Kolom Abdi Mahesa M
Berbagai konsep kepemimpinan yang melekat pada diri orang Bugis dapat menjadi perbandingan bagaimana sebenarnya posisi seorang pemimpin di tengah-tengah masyarakat.
Salah satu konsep kepemimpinan itu adalah ajjoareng. Seorang pemimpin dalam perspektif nilai sosial budaya Bugis yang disebut ajjoareng, bisa diartikan sebagai seorang yang dapat mendahului atau generasi yang mendahului leluhurnya dalam lintasan kepemimpinan atau disebut pattola palallo atau pattuppu batu.
Ajjoareng dipandang sebagai figur pewaris keturunan tertua dari suatu kaum. Lalu ia diikuti dan dipandang sebagai teladan yang baik karena kebijaksanaan dan kesantunan yang dimiliki dalam lapangan tertentu dibarengi dengan kepandaian, sifat dermawan dan bertanggung jawab.
Sikap ajjoareng yang dimiliki seorang laki-laki Bugis inilah dipandang sebagai wija makkarung atau wija pattola dalam tatanan masyarakat akar rumput yang kelak akan dipimpinnya. Pola kepemimpinan ajjoareng di masyarakat Bugis, merefleksikan hubungan timbal balik yang saling menguntungkan, terutama dalam bidang kehidupan sosial dan kemaslahatan umat.
Pemimpin atau ajjoareng dan kaum yang dipimpin atau joa masing-masing memiliki hak, kewajiban dan batas ruang masing-masing dalam membangun status dan peranan di masyarakat disertai tanggung jawab masing-masing secara timbal-balik.
Seorang ajjoareng mempunyai kewajiban untuk memberi rasa aman, baik secara fisik dengan memberikan perlindungan maupun secara moril dengan menumbuhkan semangat dan bekal hidup jemma tebbeq-nya dengan karsa dan estimasinya.

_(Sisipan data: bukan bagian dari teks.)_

-- ==== Sys2Proof/Machine/Operands.lean ====
section
/-! DEFINITION. The number formats of spec/02, spec/04 and spec/05: weight codes, A-codes, S16 scales, accumulators and
output formats, each with the rounding its rule states. Real values are integers in units of 2^-149, hawsers in units of
2^-56. -/
namespace Sys2Proof.Machine

/-! Rounding (R45) -/

/-- Round half to even of `x / d`, `d` > 0. -/
def rhe (x : Int) (d : Nat) : Int :=
  let q := x / (d : Int)
  let r := x - q * d
  if 2 * r > d ∨ (2 * r = d ∧ q % 2 = 1) then q + 1 else q

/-- Clamp to a range. -/
def clampI (x lo hi : Int) : Int := if x < lo then lo else if hi < x then hi else x

/-! Weight codes (R32 to R36) -/

/-- The level of a KN4 code (R32, R33). -/
def kn4Level (code : Nat) : Int :=
  let m : Int := match code % 8 with
    | 0 => 0 | 1 => 1 | 2 => 2 | 3 => 3 | 4 => 5 | 5 => 7 | 6 => 10 | _ => 15
  if code % 16 < 8 then m else -m

/-- The level of a U4 code (R34). -/
def u4Level (code : Nat) : Int := toSigned 4 code

/-- The high pass level of an I8 weight (R35). -/
def i8Hi (code : Nat) : Int := toSigned 8 code / 16

/-- The low pass level of an I8 weight (R35). -/
def i8Lo (code : Nat) : Int := (code % 16 : Nat)

/-- The level a code stands for, by WFMT and pass. -/
def levelOf (wfmt : Nat) (hi : Bool) (code : Nat) : Int :=
  match wfmt with
  | 0 => kn4Level code
  | 1 => u4Level code
  | _ => if hi then i8Hi code else i8Lo code

/-- Code of element `i` of a packed weight image column (R36). -/
def weightCode (wfmt : Nat) (bs : List Byte) (i : Nat) : Nat :=
  if wfmt = 2 then (bs.getD i 0).toNat
  else nbits (bs.getD (i / 2) 0).toNat (4 * (i % 2) + 3) (4 * (i % 2))

/-- Bytes of 256 weight codes. -/
def weightBytes (wfmt : Nat) : Nat := if wfmt = 2 then 256 else 128

/-- The representative modulo 31 in −15 to +15 (R67). -/
def sym31 (x : Int) : Int := let m := x % 31; if m ≤ 15 then m else m - 31

/-- The 144 levels of one row from its 128 data levels: check columns 128 + 2g and 129 + 2g follow R67. -/
def withChecks (data : List Int) : List Int :=
  data ++ ((List.range 8).map (fun g =>
    [sym31 (((List.range 16).map (fun (j : Nat) => data.getD (16 * g + j) 0)).sum),
     sym31 (((List.range 16).map (fun (j : Nat) => ((j : Int) + 1) * data.getD (16 * g + j) 0)).sum)])).flatten

/-! A-codes (R37 to R39) -/

/-- Whether an AFMT code is defined (R52). -/
def afmtOk (a : Nat) : Bool := (decide (1 ≤ a) && decide (a ≤ 8)) || a == 16

/-- Bits one A-code of width `b` takes in memory (R39). -/
def codeBits (b : Nat) : Nat := if b = 1 then 1 else if b = 2 then 2 else if b = 4 then 4 else if b = 16 then 16 else 8

/-- A-code number `i` of width `b` in packed bytes (R39). -/
def codeAt (b : Nat) (bs : List Byte) (i : Nat) : Nat := nbits (leNat bs) (codeBits b * i + (b - 1)) (codeBits b * i)

/-- Packed bytes of some A-codes of width `b`. -/
def packCodes (b : Nat) (qs : List Nat) : List Byte :=
  leBytes ((qs.length * codeBits b + 7) / 8) (qs.foldr (fun q n => q + 2 ^ codeBits b * n) 0)

/-! S16 scales (R42) -/

/-- Exponent field of an S16 word. -/
def s16E (w : Nat) : Nat := nbits w 15 8
/-- Stored mantissa of an S16 word. -/
def s16M (w : Nat) : Nat := nbits w 7 0
/-- e = 255 is reserved (R42). -/
def s16Reserved (w : Nat) : Bool := s16E w == 255
/-- The value of an S16 word in units of 2^-149. -/
def s16Val (w : Nat) : Nat := if s16E w = 0 then 0 else (256 + s16M w) * 2 ^ (s16E w + 14)

/-- The smallest S16 word of value at least `num / den` (units of 2^-149), none above the largest (R103, R104). -/
def s16Ceil (num : Int) (den : Nat) : Option Nat :=
  if num ≤ 0 then some 0
  else
    match (List.range 254).find? (fun i => decide (num ≤ ((511 * 2 ^ (i + 1 + 14) * den : Nat) : Int))) with
    | none => none
    | some i =>
      let d := den * 2 ^ (i + 1 + 14)
      let n := (num.toNat + d - 1) / d
      some ((i + 1) * 256 + (if n < 256 then 0 else n - 256))

/-- The largest S16 word, 0xFEFF (R104). -/
def s16Max : Nat := 0xFEFF

/-! Input elements (R101, R105) -/

/-- An input element: a finite value in units of 2^-149, or not finite. -/
inductive Elem where
  | fin (v : Int) | nan | pinf | ninf
  deriving DecidableEq, Repr

/-- An IEEE binary32 word. -/
def fp32Elem (w : Nat) : Elem :=
  let e := nbits w 30 23; let m := nbits w 22 0; let neg := w.testBit 31
  if e = 255 then (if m ≠ 0 then .nan else if neg then .ninf else .pinf)
  else
    let v : Int := if e = 0 then (m : Nat) else ((2 ^ 23 + m) * 2 ^ (e - 1) : Nat)
    .fin (if neg then -v else v)

/-- An IEEE binary16 word. -/
def fp16Elem (w : Nat) : Elem :=
  let e := nbits w 14 10; let m := nbits w 9 0; let neg := w.testBit 15
  if e = 31 then (if m ≠ 0 then .nan else if neg then .ninf else .pinf)
  else
    let v : Int := if e = 0 then (m * 2 ^ 125 : Nat) else ((1024 + m) * 2 ^ (e + 124) : Nat)
    .fin (if neg then -v else v)

/-- Bytes of one input element by INFMT. -/
def infmtBytes (f : Nat) : Nat := if f = 2 then 4 else 2

/-- Element `i` of a row by INFMT (R101, R261). -/
def elemAt (f : Nat) (bs : List Byte) (i : Nat) : Elem :=
  if f = 2 then fp32Elem (leNat ((bs.drop (4 * i)).take 4))
  else
    let w := leNat ((bs.drop (2 * i)).take 2)
    if f = 1 then fp16Elem w else fp32Elem (w * 65536)

/-- The finite values among some elements. -/
def finites (xs : List Elem) : List Int := xs.filterMap (fun e => match e with | .fin v => some v | _ => none)

/-- The smallest of some integers and a start value. -/
def minOf (z : Int) (xs : List Int) : Int := xs.foldl (fun a b => if b < a then b else a) z
/-- The largest of some integers and a start value. -/
def maxOf (z : Int) (xs : List Int) : Int := xs.foldl (fun a b => if a < b then b else a) z

/-- A code, and whether its element was clipped and whether it was not finite (R102, R105). -/
structure Quant where
  q : Nat
  clipped : Bool
  nonfinite : Bool
  deriving DecidableEq, Repr

/-- Quantise one element (R102, R105): scale `s` in units of 2^-149, zero point, width. -/
def quantise (s zp b : Nat) : Elem → Quant
  | .nan => ⟨zp, false, true⟩
  | .pinf => ⟨2 ^ b - 1, false, true⟩
  | .ninf => ⟨0, false, true⟩
  | .fin v =>
    if s = 0 then ⟨zp, decide (v ≠ 0), false⟩
    else
      let u := rhe v s + zp
      ⟨(clampI u 0 ((2 ^ b - 1 : Nat) : Int)).toNat, decide (u < 0) || decide (((2 ^ b - 1 : Nat) : Int) < u), false⟩

/-- A formed scale: the S16 word, the zero point, and whether it needed the clamp of R104. -/
structure Scale where
  s : Nat
  zp : Nat
  clamp : Bool
  deriving DecidableEq, Repr

/-- The scale and zero point of a range (R103, R104). -/
def scaleOf (sym : Bool) (b : Nat) (lo hi : Int) : Scale :=
  if hi = lo then ⟨0, if sym then 2 ^ (b - 1) else 0, false⟩
  else if sym then
    match s16Ceil (maxOf (-lo) [hi]) (2 ^ (b - 1) - 1) with
    | some s => ⟨s, 2 ^ (b - 1), false⟩
    | none => ⟨s16Max, 2 ^ (b - 1), true⟩
  else
    match s16Ceil (hi - lo) (2 ^ b - 1) with
    | some s => ⟨s, (rhe (-lo) (s16Val s)).toNat, false⟩
    | none => ⟨s16Max, min (rhe (-lo) (s16Val s16Max)).toNat (2 ^ b - 1), true⟩

/-- The dynamic rule over a row's elements (R103). -/
def dynamicScale (sym : Bool) (b : Nat) (xs : List Elem) : Scale :=
  scaleOf sym b (minOf 0 (finites xs)) (maxOf 0 (finites xs))

/-! Accumulators (R44 to R47) -/

/-- Width in bits of an accumulator format. -/
def accBits (f : Nat) : Nat := 8 * accWidth f
/-- Largest value of an accumulator format. -/
def accMax (f : Nat) : Int := (2 ^ (accBits f - 1) : Nat) - 1
/-- Smallest value of an accumulator format. -/
def accMin (f : Nat) : Int := -((2 ^ (accBits f - 1) : Nat) : Int)

/-- Saturating addition (R46, R47): the new value, and whether the exact sum lay beyond a limit. -/
def accAdd (f : Nat) (acc n : Int) : Int × Bool :=
  let s := acc + n
  if s < accMin f then (accMin f, true) else if accMax f < s then (accMax f, true) else (s, false)

/-- The scaled addend of R45: corrected partial, S16 group scale and token scale, and whether the weights are KN4. -/
def addend (g : Int) (w t : Nat) (kn4 : Bool) : Int :=
  if s16E w = 0 ∨ s16E t = 0 then 0
  else
    let num := g * ((256 + s16M w) * (256 + s16M t) : Nat)
    let d := if kn4 then 15 else 1
    if 214 ≤ s16E w + s16E t then rhe (num * (2 ^ (s16E w + s16E t - 214) : Nat)) d
    else rhe num (d * 2 ^ (214 - (s16E w + s16E t)))

/-! Output formats (R48 to R50) -/

/-- A floating-point format: mantissa bits, bias, bits in all, and the code of the largest finite value. -/
structure FloatFmt where
  man : Nat
  bias : Nat
  total : Nat
  maxCode : Nat
  deriving DecidableEq, Repr

/-- FP32. -/
def fmtFp32 : FloatFmt := ⟨23, 127, 32, 0x7F7FFFFF⟩
/-- FP16. -/
def fmtFp16 : FloatFmt := ⟨10, 15, 16, 0x7BFF⟩
/-- BF16. -/
def fmtBf16 : FloatFmt := ⟨7, 127, 16, 0x7F7F⟩
/-- FP8 E4M3. -/
def fmtE4M3 : FloatFmt := ⟨3, 7, 8, 0x7E⟩
/-- FP8 E5M2. -/
def fmtE5M2 : FloatFmt := ⟨2, 15, 8, 0x7B⟩

/-- The format of an OFMT code 1 to 5 (R52). -/
def ofmtFloat (o : Nat) : FloatFmt :=
  match o with
  | 1 => fmtFp32 | 2 => fmtFp16 | 3 => fmtBf16 | 4 => fmtE4M3 | _ => fmtE5M2

/-- Convert a hawser to a floating-point code (R49): the code, and whether it went to the largest finite value. -/
def toFloat (f : FloatFmt) (v : Int) : Nat × Bool :=
  let a := v.natAbs
  let sign := if v < 0 then 2 ^ (f.total - 1) else 0
  if a = 0 then (0, false)
  else
    -- the exponent of one unit in the last place, biased by 56 + bias + man so that it is a natural number
    let lg := Nat.log2 a
    -- quantum exponent + 56 = max (lg - man, 56 + 1 - bias - man)
    let q : Int := maxOf ((lg : Int) - f.man) [57 - (f.bias : Int) - f.man]
    let n : Nat := if 0 ≤ q then (rhe a (2 ^ q.toNat)).toNat else a * 2 ^ (-q).toNat
    let carry := decide (2 ^ (f.man + 1) ≤ n)
    let n := if carry then n / 2 else n
    let q := if carry then q + 1 else q
    let code := if n < 2 ^ f.man then n else ((q - 56 + f.man + f.bias).toNat) * 2 ^ f.man + (n - 2 ^ f.man)
    if f.maxCode < code then (sign + f.maxCode, true) else (sign + code, false)

/-- The hawser of an FP32 lane (R135): rounded half to even to 2^-56. -/
def fromFp32 (w : Nat) : Int :=
  match fp32Elem w with
  | .fin v => rhe v (2 ^ 93)
  | _ => Config.narrowSpecial w

/-- Requantise a hawser to an A-code (R50, R115): the code and whether it was clamped. -/
def requant (s zp b : Nat) (v : Int) : Nat × Bool :=
  if s = 0 then (zp, decide (v ≠ 0))
  else
    let u := rhe (v * (2 ^ 93 : Nat)) s + zp
    ((clampI u 0 ((2 ^ b - 1 : Nat) : Int)).toNat, decide (u < 0) || decide (((2 ^ b - 1 : Nat) : Int) < u))

/-! Static entries (R110) -/

/-- SCALE of a static entry. -/
def seScale (w : Word) : Nat := bits w 15 0
/-- Zero point in force: ZP, or 2^(b-1) with SYM. -/
def seZp (w : Word) : Nat := if bit w 37 then 2 ^ (bits w 36 32 - 1) else bits w 31 16
/-- AFMT. -/
def seAfmt (w : Word) : Nat := bits w 36 32
/-- SYM. -/
def seSym (w : Word) : Bool := bit w 37
/-- ADAPT. -/
def seAdapt (w : Word) : Bool := bit w 38

/-- The word that a write of a static entry leaves (R52, R110): bits 63 to 39 are reserved, and a reserved AFMT code leaves that
field as it is. -/
def staticWord (old v : Word) : Word :=
  BitVec.ofNat 64 (bits v 31 0 + (if afmtOk (seAfmt v) then seAfmt v else seAfmt old) * 2 ^ 32 + bits v 38 37 * 2 ^ 37)

end Sys2Proof.Machine
end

Esensi dari sosok seorang ajjoareng adalah juru ponggawa yang mampu menjawab semua tantangan yang dihadapi oleh joa-nya baik siriq, harkat dan harta benda yang merupakan bagian yang integral dari keluarga dan komunitas sehingga mereka mampu menegakkan harga diri bersama (masseddi siriq).
Karena itu pula, joa merasa terpanggil untuk mengabdi kan dirinya kepada ajjoareng, demi keberhasilan dan kejayaan tuannya.
Walaupun untuk itu ia harus mengorbankan
jiwanya jika memang diperlukan. Pengorbanan seorang joa dipandang sebagai upaya
untuk menegakkan siriq. Sebaliknya
pun dapat terjadi, ajjoareng pun
dapat melakukan apapun untuk melindungi joa-nya.
Jika joa tersebut berada pada posisi
yang benar.
Dalam setiap negeri (wanua), ajjoareng menempati posisi strategis
sebagai seorang pemimpin yang kelak akan menjadi tokoh sentral pemangku siriq agar bisa diemban, dipelihara dan
ditegakkan. Sehingga masyarakat (jemma
tebbeq) merasa bersatu dengan pemimpin karena siriq yang diemban, dimiliki dan dibawa bersama.
Antara pemimpin dengan mereka yang dipimpin terikat oleh satu kesadaran martabat diri dan solidaritas kemanusiaan yang menghadirkan nilai pesse yang terjalin dan dirasakan sebagai nilai integral yang kuat dan kokoh dalam menjaga stabilitas sosial.